Ach du liebe Zeit –
Plädoyer für ein am Menschen orientiertes Zeitverständnis
Prof. Dr. Karlheinz A. Geißler
Sendezeit: So. 22.01.2006, 8.30h
Die Zeichen mehren sich; wir sind am Ende der Uhrzeit angelangt. Vor mehr als 500 Jahren haben die Uhren ihren Siegeszug angetreten. Ohne die mechanischen Zeitmesser hätte die Moderne nicht stattgefunden. Uhren machten die Beschleunigung fast aller Lebensbereiche, das zentrale Kennzeichen der Moderne, kontrollierbar und messbar. Karlheinz A. Geißler untersucht die kulturellen, die wirtschaftlichen und die lebenspraktischen Folgen unseres Zeitverständnisses anhand der Zeitepochen Vormoderne, Moderne und Postmoderne. Und er gibt Hinweise dafür, wie die Zeiten besser werden könnten. Professor Dr. Karlheinz A. Geißler lehrt Wirtschaftspädagogik an der Universität der Bundeswehr, München.
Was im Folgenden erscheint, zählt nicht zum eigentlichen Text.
-- ==== Sys2Proof/Machine/Operands.lean ====
section
/-! DEFINITION. How operands are formed and laid out: the split of a virtual address, the physical address, the byte
index of a page, the bytes of the side bus, and the spec's storage packings (spec/20_memory.md R61, R62, R67;
30_encoding.md R90, R93, R98; 10_state.md R21, R22). -/

namespace Sys2Proof.Machine

/-- `va_in > 65535`, the range check of TRANSLATE's step 1 (40_translate.md R120, R123). -/
def addressTooWide (vaIn : Nat) : Bool := decide (65535 < vaIn)

/-- `va = va_in[15:0]` (R98). -/
def virtAddr (vaIn : Nat) : VirtAddr := BitVec.ofNat 16 vaIn

/-- `pn = va[15:8]` (R61, R90). -/
def pageOf (va : VirtAddr) : PageNo := va.extractLsb' 8 8

/-- `off = va[7:0]` (R61, R90). -/
def offsetOf (va : VirtAddr) : Offset := va.extractLsb' 0 8

/-- `pa = loc + off`, a 16-bit sum that cannot carry for a `loc` that is the base of a frame (R62, R123). DESIGN CHOICE: for
another `loc` it is the sum modulo `2^16` (log entry 19). -/
def physAddr (loc : FrameLoc) (off : Offset) : PhysAddr := loc + off.setWidth 16

/-- `pn ‖ 0x00`, the backing-store byte index of page `pn` (R98). -/
def pageBase (pn : PageNo) : BitVec 16 := pn ++ 0#8

/-- The page whose byte `i` is `f i`. -/
def buildPage (f : Nat → Byte) : Page := ⟨((List.range 256).map f).toArray, by simp⟩

/-- Byte `i` of the side bus is bits `8i + 7 : 8i` (R93). -/
def pageOfBus (b : Bus) : Page := buildPage fun i => b.extractLsb' (8 * i) 8

/-- The number whose base-256 digits, least significant first, are the bytes. -/
def littleDigits : List Byte → Nat
  | [] => 0
  | b :: rest => b.toNat + 256 * littleDigits rest

/-- A page as the side bus carries it (R93). -/
def busOfPage (p : Page) : Bus := BitVec.ofNat 2048 (littleDigits p.toList)

/-- The 17-bit storage of a page-table entry: bit 16 `v`, bits 15:0 `loc`, all 0 when unmapped (R21, R67). -/
def ptStorage : Option FrameLoc → BitVec 17
  | none => 0
  | some loc => 1#1 ++ loc

/-- The 25-bit storage of a TLB slot: bit 24 `v`, bits 23:16 `pn`, bits 15:0 `loc`, all 0 when empty (R22, R67). -/
def tlbStorage : Option TlbEntry → BitVec 25
  | none => 0
  | some e => 1#1 ++ (e.pn ++ e.loc)

end Sys2Proof.Machine
end

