-- ==== Sys2Proof/Machine/PageTable.lean ====
section
/-! DEFINITION. The page table's micro-operations driven directly (spec/42_page_table.md R150, R151). -/

namespace Sys2Proof.Machine

/-- PT_LOOKUP (R150): the result, nothing written. -/
def execPtLookup (pn : PageNo) (s : State) : Host.Outcome State Fault Refusal :=
  .next (respond (.lookup (ptLookup s pn)) s)

/-- PT_SET (R151); a mapped entry is replaced (corner case a); a `loc` that is no frame base is refused (U9). -/
def execPtSet (pn : PageNo) (loc : FrameLoc) (s : State) : Host.Outcome State Fault Refusal :=
  if FrameLoc.isBase loc then .next (respond .done (ptSet pn loc s)) else .refused .locationOutsideContract

end Sys2Proof.Machine
end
Karlheinz A. Geißler, geb. 1944 in Deuerling/Oberpfalz, studierte Philosophie, Ökonomie und Pädagogik in München. Nach kurzer Zeit als Lehrer an berufsbildenden Schulen, Forschungs- und Lehrtätigkeiten an den Universitäten Karlsruhe, Augsburg und München, seit 1975 Universitätsprofessor für Wirtschaftspädagogik an der Universität der Bundeswehr in München. Gastprofessuren an verschiedenen Universitäten, u.a. in Linz/Österreich, Bremen, Innsbruck, Klagenfurt. Mitinitiator und Leiter des Projekts „Ökologie der Zeit“ der Evangelischen Akademie Tutzing. Forschungsschwerpunkte z. Zt.: Zeitmuster der Moderne, Zeit und Ökologie, Modernisierung beruflicher Bildung, Zeit und Kultur. Er ist Beiratsmitglied der interdisziplinären Zeitschrift „Universitas“ und Herausgeber mehrer Buchreihen.